Il cammino è un sogno rivoluzionario. Le rivoluzioni non si fanno con il marketing. Nasce dal basso, in nessun modo può essere calato dall’alto su un territorio. Si è provato, non è attecchito. Se io abito in campagna, coltivo i campi, cioè mi spezzo la schiena, e da un giorno all’altro, senza che ne sappia niente, vedo degli operai che vengono con le ruspe a costruire una ciclabile di fronte al mio ingresso, e piantano cartelli che indicano un cammino di cui non ho mai sentito parlare, io mi arrabbierò. Invece, se qualcuno venisse a parlare con me, e mi chiedesse se di lì passava anticamente un cammino, e mi incitasse a ricordare, forse io avrei voglia di ricordare. E potrei ricordarmi di quando i pastori passavano, e dietro di loro qualche pellegrino, e mi tornerebbero in mente i racconti di mia nonna, e andrei dal mio vicino per ricordare meglio, e insieme andremmo dall’altro vicino, e una bella sera ci ritroveremmo tutti intorno ad una mappa, segnando punti, facendo disegni, ricreandola, la mappa. Allora saremmo felici e orgogliosi di riportare in vita quel cammino. Daremmo una mano all’amministrazione, agli operai, ai tecnici, e poi saluteremmo con il sorriso i viandanti, invitandoli per un caffè, e potremmo spiegare loro come è cambiato quel territorio, chi ci viveva e chi ci passava. Il cammino sarebbe nostro, di tutti. Pubblico. Non avrebbe bisogno di marchi registrati. I sogni non si registrano.
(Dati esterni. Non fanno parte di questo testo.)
-- ==== Sys2Proof/Tests/Slice0.lean ====
section
/-!
SUPPORT. Tests: ill-formed commands that WellFormed refuses, and for every statement a concrete state and operands that meet
its hypotheses, clause by clause. A register is named with the value that it holds; everything else is as after reset.
-/
namespace Sys2Proof.Tests

set_option Elab.async false
open Sys2Proof Sys2Proof.Machine

/-! ## Small states -/

/-- Registers of a state. -/
def rs (l : List (Nat × Nat)) (s : State) : State :=
  { s with regs := l.foldl (fun r e => tset (resetOf e.1) e.1 (BitVec.ofNat 32 e.2 &&& implMask e.1) r) s.regs }

/-- The state after reset with some registers. -/
def st (l : List (Nat × Nat)) : State := rs l State.reset

/-- An accepted operation of thread 0. -/
def anOp (unit code obj : Nat) (payload : List Nat) : Op :=
  { id := 5, tid := 0, k := 1, unit := unit, obj := obj, rdesc := 64, code := code, payload := payload.map (BitVec.ofNat 8)
    accepted := true }

/-- An operation in flight. -/
def fl (o : Op) (s : State) : State := { s with sp := { s.sp with ops := [o], nextOp := 6 } }

/-- A thread of the state. -/
def th (t : Nat) (x : Thread) (s : State) : State := { s with sp := { s.sp with threads := tset {} t x s.sp.threads } }

/-- Memory bytes put at addresses. -/
def putMem (l : List (Nat × Byte)) (m : List Host.Cell) : List Host.Cell := l.foldl (fun m e => tset (unwritten e.1) e.1 e.2 m) m

/-- Little-endian words put in memory. -/
def words (a : Nat) (l : List Nat) (s : State) : State :=
  { s with mem := putMem (l.zipIdx.flatMap fun e => (bytesLE 4 e.1).zipIdx.map fun b => (a + 4 * e.2 + b.2, b.1)) s.mem }

/-- Thread 0 running, with its instructions at pc 0. -/
def prog (x : Thread) (l : List Nat) : State := words 0x3400000 l (th 0 { x with state := .running } (rs [(Reg.bhrStat, 0x60000000)] State.reset))

/-- An instruction word with guard p0, from its fields. -/
def iw (major rd rs1 rs2 f7 : Nat) : Nat := major * 2 ^ 26 + rd * 2 ^ 17 + rs1 * 2 ^ 12 + rs2 * 2 ^ 7 + f7

theorem iss {s : State} {t w : Nat} {q : QRow}
    (h : t < 64 ∧ s.mayIssue t = true ∧ (s.thread t).refused = none ∧ (s.thread t).pc + qLen w ≤ 0x40000 ∧
      s.imem t (s.thread t).pc = w ∧ qRow w = some q ∧ (s.thread t).guardOk w = true ∧
      s.eccIn (imemAddr t (s.thread t).pc) (qLen w) = []) : Issues s t w q :=
  ⟨h.1, h.2.1, h.2.2.1, h.2.2.2.1, h.2.2.2.2.1, h.2.2.2.2.2.1, h.2.2.2.2.2.2.1, h.2.2.2.2.2.2.2⟩

/-- Signal records of the state. -/
def sigs (l : List (Nat × Sig)) (s : State) : State := { s with sig := { s.sig with recs := l } }

/-- TB0 at a time, and the clock at a cycle. -/
def at0 (n : Nat) (s : State) : State := { s with time := { s.time with bases := tset {} 0 { int := n } s.time.bases } }
def cyc (n : Nat) (s : State) : State := { s with cyc := n }

/-- A running grid 0 of 1 ms on TB0. -/
def grid0 (s : State) : State :=
  let s := rs [(Reg.timeSgCfgAct 0, 0x80000000), (Reg.timeSgPeriodAct 0, 200000)] s
  { s with time := { s.time with grids := [(0, { running := true, next := 1000000 })] } }


/-! ## Steps -/

def nextOf (x : Host.Outcome State Fault Refusal) : Option State := match x with
  | .next u => some u
  | _ => none

/-- A state in order that takes a step: a SYS cycle passes, or a command stands at the front. -/
theorem witness_EveryStepKeepsTheStores : State.reset.Inv ∧ (nextOf (step State.reset)).isSome = true ∧
    (nextOf (step { State.reset with pending := [.gpioInputChange 5, .bootDone] })).map (fun u => (u.pending, u.pwr.gpio)) = some ([.bootDone], 5) := by
  refine ⟨?_, ?_, ?_⟩ <;> decide +kernel

/-! ## Ill-formed commands -/

/-- One operand out of its range: the first value beyond a bound, for the commands with one operand. -/
theorem test_wf_refuses_one : ([Instr.halt, Instr.intAlu, Instr.intImm, Instr.cmp, Instr.cmpi, Instr.predLogic, Instr.floatOp, Instr.fcmp, Instr.memLoad,
    Instr.memStore, Instr.sigrd, Instr.sigwr, Instr.sigwrt, Instr.sigasH, Instr.sigasI, Instr.sighist, Instr.br, Instr.call, Instr.jr,
    Instr.sequentialFetchEnd, Instr.op, Instr.opx, Instr.atT, Instr.hstat, Instr.hrel, Instr.hcan, Instr.hmask, Instr.waitAny,
    Instr.waitAll, Instr.waitTimeout, Instr.fence, Instr.fenceM, Instr.lock, Instr.trylock, Instr.unlock, Instr.nop, Instr.yield,
    Instr.mfs, Instr.mfp, Instr.mtp, Instr.trap, Instr.li, Instr.lih, Instr.threadStart, Instr.threadStop, Instr.faultRestart].all
    (fun c => !(c 64).wf) && [Instr.meshGrant, (Instr.gridBoundary · ()), Instr.sigUpdateApply, Instr.bankHot, Instr.leRelease,
    Instr.vmRunout, Instr.coincidenceWindowEnd, Instr.captRecordWrite, Instr.connectionWatchdog].all (fun c => !(c 16).wf) &&
    [Instr.slewEnd, Instr.dmaGo, Instr.dmaBurst].all (fun c => !(c 8).wf) && [Instr.trigOut0Read].all (fun c => !(c 9).wf) &&
    [Instr.lockForceBreak, Instr.leSample].all (fun c => !(c 256).wf) && [Instr.carrierReload, Instr.stepIssue, Instr.stepPulseEnd,
    Instr.standstillReached, Instr.drvokFall, Instr.drvokRise, Instr.reseatStart, Instr.reseatStep, Instr.reseatDone, Instr.zEdge,
    Instr.ssiFrameStart, Instr.frameEngineStart, Instr.feedbackFrameTimeout, Instr.axisNotReady, Instr.camMiss].all (fun c => !(c
    48).wf) && [Instr.ocTrip, Instr.sdStuck].all (fun c => !(c 144).wf) && [Instr.adcSequenceTrigger, Instr.adcHold,
    Instr.adcMeshResult, Instr.adcCalStart, Instr.owSettleEnd].all (fun c => !(c 12).wf) && [Instr.helloSend, Instr.syncReqSend,
    Instr.canRecovered, Instr.canRecoverWrite, Instr.abdCandidateEnd, Instr.busIntegration].all (fun c => !(c 4).wf) &&
    [Instr.gclEntry].all (fun c => !(c 2).wf) && [Instr.psTake, Instr.psSend, Instr.psWatchdogTimeout].all (fun c => !(c 2048).wf) &&
    [Instr.divergeMaskExpiry].all (fun c => !(c 7).wf) && [Instr.eventLevelRise, Instr.msixSend].all (fun c => !(c 128).wf) &&
    [Instr.gpioInputChange].all (fun c => !(c 65536).wf)) = true := by decide +kernel

/-- The same for the other commands, one term for each check. -/
theorem test_wf_refuses_2 : ([(.registerWrite 16 0x4000000 0), (.registerWrite 0 0x3FFFFFC 0), (.registerWrite 0 0x5000000 0), (.registerWrite 0 0x4000002 0),
    (.rcRead 16 0x4000000), (.rcRead 0 0x4000001), (.lowWordRead 16 0x4000000), (.lowWordRead 0 0x5000000), (.commitRequest (.sg 16)),
    (.commitRequest (.lg 8)), (.commitRequest (.tr 64)), (.commitRequest (.axcfg 48)), (.commitRequest (.axtpl 48)), (.commitRequest (.sd
    48)), (.commitRequest (.mot 48)), (.commitRequest (.vm 16)), (.commitRequest (.cam 64)), (.commitRequest (.adc 12)), (.commitRequest
    (.slot 4)), (.commitRequest (.ethcfg 2)), (.commitRequest (.ethgcl 2)), (.commitRequest (.can 4)), (.commitRequest (.capts 16)),
    (.commitRequest (.capttr 64)), (.commitApply (.sg 16)), (.commitApply (.lg 8)), (.commitApply (.tr 64)), (.commitApply (.axcfg 48)),
    (.commitApply (.axtpl 48)), (.commitApply (.sd 48)), (.commitApply (.mot 48)), (.commitApply (.vm 16)), (.commitApply (.cam 64)),
    (.commitApply (.adc 12)), (.commitApply (.slot 4)), (.commitApply (.ethcfg 2)), (.commitApply (.ethgcl 2)), (.commitApply (.can 4)),
    (.commitApply (.capts 16)), (.commitApply (.capttr 64)), (.meshRequest 16 0 0 1 false []), (.meshRequest 0 4 0 1 false []),
    (.meshRequest 0 0 0 0 false []), (.meshRequest 0 0 255 2 false []), (.meshRequest 0 0 0x10000000000 1 false []), (.meshRequest 0 0 0 1
    true []), (.scrubRead 0x2000000000), (.incHiWrite 8 0), (.timeAdjGo 8 0), (.trigEdge 9 false 0), (.trigEdge 0 false 64), (.storeAck 64
    0), (.storeRefused 64 0), (.ageingVisit 0x40000), (.pwmCompare 48 0), (.pwmCompare 0 3), (.deadTimeEnd 48 0), (.deadTimeEnd 0 6),
    (.dutyWrite 48 0 0), (.dutyWrite 0 6 0)] : List Instr).all (fun c => !c.wf) = true := by decide +kernel

theorem test_wf_refuses_3 : ([(.outEnWrite 48 0), (.axClearWrite 48 0 ()), (.encoderEdge 48 false false), (.feedbackFrameEnd 48 ⟨[], []⟩), (.auxEdge 48 0 false), (.auxEdge
    0 2 false), (.auxQualified 48 0), (.auxQualified 0 2), (.vmSegmentReceive 0 (List.replicate 55 0)), (.adcTriggerWrite 12 0),
    (.adcCalibWrite 12 0), (.adcInjWrite 12 0), (.adcOwsrcWrite 12 0), (.adcResult 12 0), (.adcCalEnd 12 none), (.blockLock 4 0 0),
    (.linkDown 4 false 0), (.linkDown 0 false 16), (.helloTimeout 4 0), (.helloTimeout 0 16), (.hello 4 [] false), (.linkUp 4 false),
    (.herdFrameReceive 4 [] false false 0 none), (.portTxStart 4 0), (.isoSlot 4 0 0), (.isoSlot 0 1024 0), (.claim 4 []), (.electionEnd 16
    0), (.electionEnd 0 16), (.size 4 []), (.assign 4 []), (.cut 16 none []), (.syncReq 4 [] 0), (.syncResult 4 [] 0), (.txnRetryTimeout 0
    65536), (.replayExpiry 65536 0), (.ethTailWrite 2 0 0), (.ethTailWrite 0 8 0), (.ethTxDone 2 0), (.ethRxFrame 2 [] 0), (.ethLinkChange
    2 false 0), (.ethLinkChange 0 false 4), (.ptpOffsetWrite 2 0), (.canReqWrite 4 0), (.canReqWrite 0 100), (.canCancelWrite 4 0),
    (.canCancelWrite 0 100), (.canTxEnd 4 0 0 0), (.canRxFrame 4 0 false false 0 [] 0 0), (.canAckWrite 4 0), (.psDatagramReceive 2048 []),
    (.captRdWrite 16 0), (.safetyCycle ⟨[(65536, 0)], 0, 0, 0, 0, 0, 0, 0, 0, 0⟩), (.safetyCycle ⟨[(0, 65536)], 0, 0, 0, 0, 0, 0, 0, 0,
    0⟩), (.offPulse true 8 false false), (.offPulse false 48 false false), (.redStateTake (some 7)), (.hostRead 1 0 1), (.hostRead 0 0 0),
    (.hostRead 0 0 513)] : List Instr).all (fun c => !c.wf) = true := by decide +kernel

theorem test_wf_refuses_4 : ([(.hostWrite 1 0 [0]), (.hostWrite 0 0 []), (.hostWrite 0 0 (List.replicate 257 0)), (.outboundReadTimeout 16 0x1000000000),
    (.outboundReadTimeout 0 0xFFFFFFFFF), (.outboundReadTimeout 0 0x2000000000), (.pcieLinkChange true 3 1), (.pcieLinkChange true 1 0),
    (.pcieLinkChange true 1 4), (.sensorSample 26 0), (.offer 4 []), (.answer 4 []), (.data 4 []), (.ack 4 []), (.done 4 []), (.porRelease
    16384 false false), (.coldReset 1), (.coldReset 5), (.warmRequest 0), (.warmRequest 3), (.powerFail 0), (.powerFail 4), (.pllUnlock 1),
    (.pllUnlock 5), (.debugTapAccess (.halt 64)), (.debugTapAccess (.step 64)), (.debugTapAccess (.run 64)), (.debugTapAccess (.inspect
    64)), (.debugTapAccess (.meshRead 2)), (.debugTapAccess (.meshRead 0x10000000000)), (.debugTapAccess (.meshWrite 1 0)),
    (.debugTapAccess (.meshWrite 0x10000000000 0)), (.debugTapAccess (.meshWrite 0 0x100000000))] : List Instr).all (fun c => !c.wf) = true := by decide +kernel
Il 2016, ha detto il Ministro per i Beni e le Attività Culturali, sarà “l’anno nazionale dei cammini”. Affinché lo fosse davvero, avremmo dovuto per anni dedicarci a quelle politiche citate sopra. Ma non è mai troppo tardi, iniziamo ora. Cerchiamo di convincere chi ci governa che non è una questione turistica, ma politica. Convinciamo gli amministratori a non investire sul marketing, ma sulla creazione reti solidali di comunità, a ripristinare aree verdi e panchine, fontanelle, a creare spazi pubblici silenziosi, dove si possa riflettere, leggere, senza dover comprare qualcosa, a fare delle sperimentazioni. PORTE APERTE: un giorno alla settimana, per tutto il giorno, lasciamo aperte le porte delle nostre case, e invitiamo le persone ad entrare; un giorno alla settimana chiudiamo tutta la città ai veicoli a motore; un giorno alla settimana togliamo i cartelli di “proprietà privata” dalle nostre proprietà; un giorno alla settimana mandiamo i nostri figli nei boschi con le guide e gli educatori; un giorno alla settimana invitiamo gli anziani a raccontarci in piazza come era quella piazza quando erano bambini; un giorno alla settimana camminiamo e basta, senza comprare o vendere nulla; una notte alla settimana ospitiamo uno sconosciuto, trattiamolo come fosse di famiglia.
I sogni entrano più facilmente, se trovano le porte aperte.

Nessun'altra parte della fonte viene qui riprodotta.